Friday, December 15, 2017

Pork, Cabbage, and Tofu Dumplings


Next up in my updated posts is my mom's pork and cabbage dumplings!  I made these slightly healthier by substituting some of the pork for tofu and reducing the soy sauce, sesame oil, and sugar a bit.  See my original post from 9(!) years ago for a lot of tips and tricks to making and cooking the dumplings (as well as to see how my photography skills have improved over the years, haha).


Pork, Cabbage, and Tofu Dumplings
makes about 80

1-1.5 lbs. ground pork
1 medium head of napa cabbage, roughly chopped
1/2 teaspoon salt
19 oz. firm tofu
2 bundles of bean thread vermicelli
4 scallions, chopped
1/2 cup soy sauce
4 tablespoons sesame oil
1 tablespoon sugar
80 dumpling skins (about 2 packs)

Press the tofu between a couple layers of paper towels for 15 minutes.  Soak the bean thread vermicelli in lukewarm water for 15 minutes.

Use a food processor to finely chop the napa cabbage and transfer to a large bowl.  Mix the salt in and let rest for 15 minutes.  Squeeze handfuls of the cabbage over a sink to discard the water that's been released.  Add the squeezed cabbage back to the large bowl after drying it out.  Chop the softened noodles and add to the cabbage.  Crumble the tofu into the bowl and add the pork.  Add the scallions, soy sauce, sesame oil, and sugar and mix well.
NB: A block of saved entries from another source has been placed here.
-- ==== Sys2Proof/Certificates/Slice0/Obligations.lean ====
section
/-! DEFINITION. The statements for the provers. Each says which rule of spec/ it formalises. The helper predicates
stand first, under Sys2Proof.Claims. -/

namespace Sys2Proof.Claims

open Sys2Proof.Machine

/-- An answer that is a response code alone. -/
def code (r : Response) : Answer := { code := r, data := none }

/-- The command ends with the command error `e` (R145): the latch, the response, nothing else. -/
def Raises (i : Instr) (s : State) (e : CmdError) : Prop :=
  exec i s = .next { s with err := some e, ecmd := encode i, answers := code (.error e) :: s.answers }

/-- The command completes: a next state, the response `OK`. -/
def Completes (i : Instr) (s : State) : Prop :=
  ∃ t : State, exec i s = .next t ∧ t.answers = code .ok :: s.answers

/-- The "Empty check" line of each command's rule: its whole source extent is non-empty (R149). -/
def sourceFull (i : Instr) (s : State) : Bool :=
  match i with
  | .ldpx => s.p.full s.extent
  | .fdct => s.x.full s.extent
  | .qnt => s.f.full s.extent
  | .zzf => s.q.full s.extent
  | .rle => s.z.full s.extent
  | .stpx => s.x.full s.extent
  | .idct => s.f.full s.extent
  | .dqt => s.q.full s.extent
  | .zzu => s.z.full s.extent
  | .rld => s.rv.full s.rlen.toNat && s.rc.full s.rlen.toNat

/-- Some cell below `count` is not finite. -/
def HasNonFinite (b : Buffer 64) (count : Nat) : Prop :=
  ∃ k < count, ∃ c, b.get k = some c ∧ F64.exponent c = 0x7FF

/-- Some cell below `count` is not finite or has a magnitude above 2^31. -/
def HasUnfit (b : Buffer 64) (count : Nat) : Prop :=
  ∃ k < count, ∃ c, b.get k = some c ∧ (F64.exponent c = 0x7FF ∨ 2 ^ 31 < |F64.val c|)

/-- The "Numeric check" line of each command's rule fails (R81); a command without that line never fails it. -/
def NumericFails (i : Instr) (s : State) : Prop :=
  match i with
  | .ldpx => False
  | .fdct => HasUnfit s.x s.extent
  | .qnt => HasNonFinite s.f s.extent
  | .zzf => False
  | .rle => False
  | .stpx => HasNonFinite s.x s.extent
  | .idct => HasUnfit s.f s.extent
  | .dqt => False
  | .zzu => False
  | .rld => False

/-- The sum of the counts `RC[0..RLEN-1]` (R114); an empty cell, which the empty check refuses first, adds nothing. -/
def streamSum (s : State) : Nat :=
  ((List.range s.rlen.toNat).map fun k => ((s.rc.get k).getD 0).toNat).sum

/-- The "Corruption check" line of `RLD` fails; no other command has one (R112). -/
def SumFails (i : Instr) (s : State) : Prop := i = .rld ∧ streamSum s ≠ s.n * s.n

/-- The buffers a command may write (R66, column `writes`). -/
def destinations : Instr → List BufId
  | .ldpx => [.x]
  | .fdct => [.f]
  | .qnt => [.q]
  | .zzf => [.z]
  | .rle => [.rv, .rc]
  | .stpx => [.p]
  | .idct => [.x]
  | .dqt => [.f]
  | .zzu => [.q]
  | .rld => [.z]

/-- A command performed with a given transform unit; with the machine's own it is `exec`. -/
def execWith (unit : Dct) (i : Instr) (s : State) : Result :=
  match i with
  | .ldpx => exec .ldpx s
  | .fdct => fdctWith unit s
  | .qnt => exec .qnt s
  | .zzf => exec .zzf s
  | .rle => exec .rle s
  | .stpx => exec .stpx s
  | .idct => idctWith unit s
  | .dqt => exec .dqt s
  | .zzu => exec .zzu s
  | .rld => exec .rld s

/-- A chain of commands, each answered `OK`, leads from `s` to `t`. -/
def ChainOk (unit : Dct) : List Instr → State → State → Prop
  | [], s, t => t = s
  | i :: rest, s, t =>
    ∃ u : State, execWith unit i s = .next u ∧ u.answers = code .ok :: s.answers ∧ ChainOk unit rest u t

/-- A stream in canonical form: no zero counts, no equal neighbours (R116). -/
def Canonical {α β : Type} [LE β] [OfNat β 1] (pairs : List (α × β)) : Prop :=
  (∀ c ∈ pairs, 1 ≤ c.2) ∧ List.IsChain (fun c d => c.1 ≠ d.1) pairs

/-- Two states whose buffers read alike at every cell. -/
def SameCells (s t : State) : Prop := ∀ (b : BufId) (k : Nat), (t.buffer b).get k = (s.buffer b).get k

end Sys2Proof.Claims

open Sys2Proof Sys2Proof.Machine Sys2Proof.Claims

/-! ### Encoding -/

/-- R66: the ten command words, encoded and decoded. -/
def Obligations.OpcodeMapWords : Prop :=
  (encode .ldpx = 0x00000001 ∧ encode .fdct = 0x00000002 ∧ encode .qnt = 0x00000003 ∧
    encode .zzf = 0x00000004 ∧ encode .rle = 0x00000005 ∧ encode .stpx = 0x00000009 ∧
    encode .idct = 0x0000000A ∧ encode .dqt = 0x0000000B ∧ encode .zzu = 0x0000000C ∧
    encode .rld = 0x0000000D) ∧
  decode 0x00000001 = .ok .ldpx ∧ decode 0x00000002 = .ok .fdct ∧ decode 0x00000003 = .ok .qnt ∧
    decode 0x00000004 = .ok .zzf ∧ decode 0x00000005 = .ok .rle ∧ decode 0x00000009 = .ok .stpx ∧
    decode 0x0000000A = .ok .idct ∧ decode 0x0000000B = .ok .dqt ∧ decode 0x0000000C = .ok .zzu ∧
    decode 0x0000000D = .ok .rld

/-- R67: a word is a command exactly when it equals that command's word, all 32 bits compared; equivalently
`w[31:4] = 0` and `w[2:0]` in 1..5, the row chosen by (`w[3]`, `w[2:0]`); every other word is illegal. -/
def Obligations.DecodeReadsExactlyTheOpcodeMap : Prop :=
  (∀ (w : CmdWord) (i : Instr), decode w = .ok i ↔ w = encode i) ∧
  (∀ w : CmdWord, (∃ i, decode w = .ok i) ↔
    w.extractLsb' 4 28 = 0 ∧ 1 ≤ (w.extractLsb' 0 3).toNat ∧ (w.extractLsb' 0 3).toNat ≤ 5) ∧
  (∀ (w : CmdWord) (i : Instr), decode w = .ok i → i.dir = w.getLsbD 3 ∧ i.stage = w.extractLsb' 0 3) ∧
  (∀ w : CmdWord, (∃ r, decode w = .error r) ↔ ∀ i, w ≠ encode i)

/-- R69: a word with `w[31:4] != 0` or `w[2:0]` 0, 6 or 7 is illegal, which is every word but the ten; writing it to
`CMD` while not locked raises `E_ILLCMD` and changes no buffer. -/
def Obligations.IllegalWordsRaiseIllcmd : Prop :=
  (∀ (s : State) (w : CmdWord), s.err = none →
    (w.extractLsb' 4 28 ≠ 0 ∨ (w.extractLsb' 0 3).toNat ∈ [0, 6, 7]) →
    hostWrite 0x000 (w.setWidth 64) s =
      .next { s with err := some .illCmd, ecmd := w, answers := code (.error .illCmd) :: s.answers }) ∧
  ∀ w : CmdWord, (w.extractLsb' 4 28 ≠ 0 ∨ (w.extractLsb' 0 3).toNat ∈ [0, 6, 7]) ↔ ∀ i, w ≠ encode i

/-! ### The step, reset and the invariants -/

/-- A write of a command's word to `CMD` performs that command (R26, R75); the engine performs what the host writes and
never fetches (R33), and survives idleness (R160). That the host's transactions are the list `pending`, of which a step
takes the first, is the model's choice (log entry 2); that `withFetchWord`, the write of a zero-extended word put before
that list, stands for a fetch, and that a step with nothing on the list is idle, is the model's reading of those rules
(DEDUCED, log entry 3). -/
def Obligations.StepRunsTheDecodedCommand : Prop :=
  (∀ (s : State) (d : Data) (rest : List HostEvent) (i : Instr), s.pending = .write 0x000 d :: rest →
    d.extractLsb' 32 32 = 0 → decode (d.extractLsb' 0 32) = .ok i →
    step s = exec i { s with pending := rest }) ∧
  (∀ s : State, s.pending = [] → step s = .next s) ∧
  ∀ (s : State) (nbits w : Nat) (i : Instr), decodeTableWord nbits w = some i →
    step (s.withFetchWord nbits w) = exec i s

/-- Every transaction is answered (R176): the step takes one event off the host's list and answers it once. That the
events are a list whose rest stays is the model's choice (log entry 2); that a hard reset is one event between two
transactions, with no answer, is the model's reading of R161 (DEDUCED, log entry 6). -/
def Obligations.EveryTransactionIsAnswered : Prop :=
  ∀ (s : State) (e : HostEvent) (rest : List HostEvent), s.pending = e :: rest →
    ∃ t : State, step s = .next t ∧ t.pending = rest ∧
      (e ≠ .hardReset → ∃ a : Answer, t.answers = a :: s.answers) ∧
      (e = .hardReset → t.answers = s.answers)

/-- R36, R161 and R162: a hard reset, and a soft reset whether or not the engine is locked, put the engine into the
state `State.reset`, the soft reset answering `OK`; in it every cell is empty, `BSIZE` is 8, `RLEN`, `ERR` and `ECMD` are
0, and `STATUS` reads 0x2000. That the host's list and the answers stay at a reset is the model's choice (log entry 2). -/
def Obligations.ResetValues : Prop :=
  (∀ s : State,
    perform .hardReset s = .next { State.reset with pending := s.pending, answers := s.answers } ∧
    ∀ d : Data, d.extractLsb' 2 62 = 0 → d.getLsbD 0 = true →
      hostWrite 0x002 d s =
        .next { State.reset with pending := s.pending, answers := code .ok :: s.answers }) ∧
  (∀ (b : BufId) (k : Nat), (State.reset.buffer b).get k = none) ∧ State.reset.bsize = 8 ∧
    State.reset.rlen = 0 ∧ State.reset.err = none ∧ State.reset.ecmd = 0 ∧
    hostRead 0x001 State.reset =
      { State.reset with answers := { code := .ok, data := some 0x2000 } :: State.reset.answers }

/-- The invariants hold after reset (R36, R37). -/
def Obligations.ResetSatisfiesTheInvariants : Prop := EngineInv State.reset

/-- R37: every step keeps the invariants, from every state that meets them.
The spec marks the rule as an inference of its own (derived). -/
def Obligations.StepKeepsTheInvariants : Prop :=
  ∀ s t : State, EngineInv s → step s = .next t → EngineInv t

/-- R37 and R23: whatever the host does after a reset, every state reached meets the invariants; `ERR` reads 0 to 4,
and every cell of a matrix buffer at or beyond N² is empty.
The spec marks the rule as an inference of its own (derived). -/
def Obligations.ReachableStatesMeetTheInvariants : Prop :=
  ∀ (events : List HostEvent) (steps : Nat) (t : State),
    Host.Core.run Sys2Proof.core steps { State.reset with pending := events } = .next t →
    EngineInv t ∧ (errField t).toNat ≤ 4 ∧
      ∀ b : BufId, b.stream = false → ∀ k, t.n * t.n ≤ k → (t.buffer b).get k = none

/-! ### Errors -/

/-- R147: while `ERR != 0` every command write is refused with `E_LOCKED`, legal and illegal words alike; nothing is
performed and `ERR` and `ECMD` keep their values. -/
def Obligations.LockedEngineRefusesEveryCommand : Prop :=
  ∀ s : State, s.err ≠ none →
    (∀ w : CmdWord,
      hostWrite 0x000 (w.setWidth 64) s = .next { s with answers := code .locked :: s.answers }) ∧
    ∀ i : Instr, exec i s = .next { s with answers := code .locked :: s.answers }

/-- R145: when a command write changes `ERR`, it was 0 before, the error and the word are latched, the response is the
error, nothing else changes, and `STATUS.LOCK` reads 1 from then on. -/
def Obligations.ErrorEntryLatchesAndChangesNothingElse : Prop :=
  ∀ (s t : State) (w : CmdWord), hostWrite 0x000 (w.setWidth 64) s = .next t → t.err ≠ s.err →
    ∃ e : CmdError, s.err = none ∧
      t = { s with err := some e, ecmd := w, answers := code (.error e) :: s.answers } ∧
      (statusWord t).getLsbD 4 = true

/-- R149, in the order of R148: a locked engine answers every command with `E_LOCKED`; otherwise the command raises
`E_EMPTY`, `E_NUM` or `E_RLESUM` exactly as its row says, in that order, and with none of the three it completes with
`OK`; `E_ILLCMD` belongs to no command.
The spec marks the rule as an inference of its own (derived). -/
def Obligations.CommandErrorsInPriorityOrder : Prop :=
  ∀ (i : Instr) (s : State),
    (s.err ≠ none → exec i s = .next { s with answers := code .locked :: s.answers }) ∧
    (s.err = none →
    (sourceFull i s = false → Raises i s .empty) ∧
    (sourceFull i s = true → NumericFails i s → Raises i s .num) ∧
    (sourceFull i s = true → ¬ NumericFails i s → SumFails i s → Raises i s .rleSum) ∧
    (sourceFull i s = true → ¬ NumericFails i s → ¬ SumFails i s →
      ∃ t : State, exec i s = .next t ∧ t.answers = code .ok :: s.answers ∧ t.err = none))

/-- R27 and R31: `ERR` and `ECMD` are written by nothing but the error latch of a command write (together, and only
from `ERR` = 0), a write of `CTRL` and a reset. -/
def Obligations.OnlyThreeEventsWriteTheLatch : Prop :=
  ∀ (e : HostEvent) (s t : State), perform e s = .next t → ¬ (t.err = s.err ∧ t.ecmd = s.ecmd) →
    (t.err = none ∧ t.ecmd = 0 ∧ (e = .hardReset ∨ ∃ d, e = .write 0x002 d ∧ d.toNat ∈ [1, 2, 3])) ∨
    ∃ d, e = .write 0x000 d ∧ s.err = none ∧ t.err ≠ none ∧ t.ecmd.toNat = d.toNat

/-- R81: of the four commands that read reals, each with a full source extent is refused with `E_NUM` when some cell of
the extent is not finite (exponent field 0x7FF) or, for the transforms, of magnitude above 2^31, and otherwise
completes: every other cell is finite, zeros and subnormals too. -/
def Obligations.UnfitRealsRaiseNum : Prop :=
  ∀ s : State, s.err = none →
    (s.x.full s.extent = true → (HasUnfit s.x s.extent → Raises .fdct s .num) ∧
      (¬ HasUnfit s.x s.extent → Completes .fdct s)) ∧
    (s.f.full s.extent = true → (HasUnfit s.f s.extent → Raises .idct s .num) ∧
      (¬ HasUnfit s.f s.extent → Completes .idct s)) ∧
    (s.f.full s.extent = true → (HasNonFinite s.f s.extent → Raises .qnt s .num) ∧
      (¬ HasNonFinite s.f s.extent → Completes .qnt s)) ∧
    (s.x.full s.extent = true → (HasNonFinite s.x s.extent → Raises .stpx s .num) ∧
      (¬ HasNonFinite s.x s.extent → Completes .stpx s))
Fill the dumpling skins and seal the wrappers with a little water on the edges.  Boil or steam-fry the dumplings and serve.  If not eating immediately, place the plates of filled dumplings in the freezer until firm, then transfer to freezer bags.


Next:  Candied Carrot Rose Tart
Previously:  My Mom's Steamed Bao Buns
Last Year:  Pull-Apart Scallion Swirly Bread
Three Years Ago:  Puppy Chow Pie
Four Years Ago:  Miso Pumpkin Soup
Five Years Ago:  Homemade Ramen Noodles
Eight Years Ago:  Tim Tam Slam Ice Cream
Nine Years Ago:  Pork and Cabbage Dumplings

Wednesday, December 6, 2017

My Mom's Steamed Bao Buns


I first wrote up my mom's hua juan recipe almost 9 years ago so I figured it's time to give a little update.  You can use this recipe to make regular steamed mantou, or fill them to make different types of baozi, but my favorite is still hua juan, which is just the regular bao dough with a sesame-scallion glaze twisted into a flower shape.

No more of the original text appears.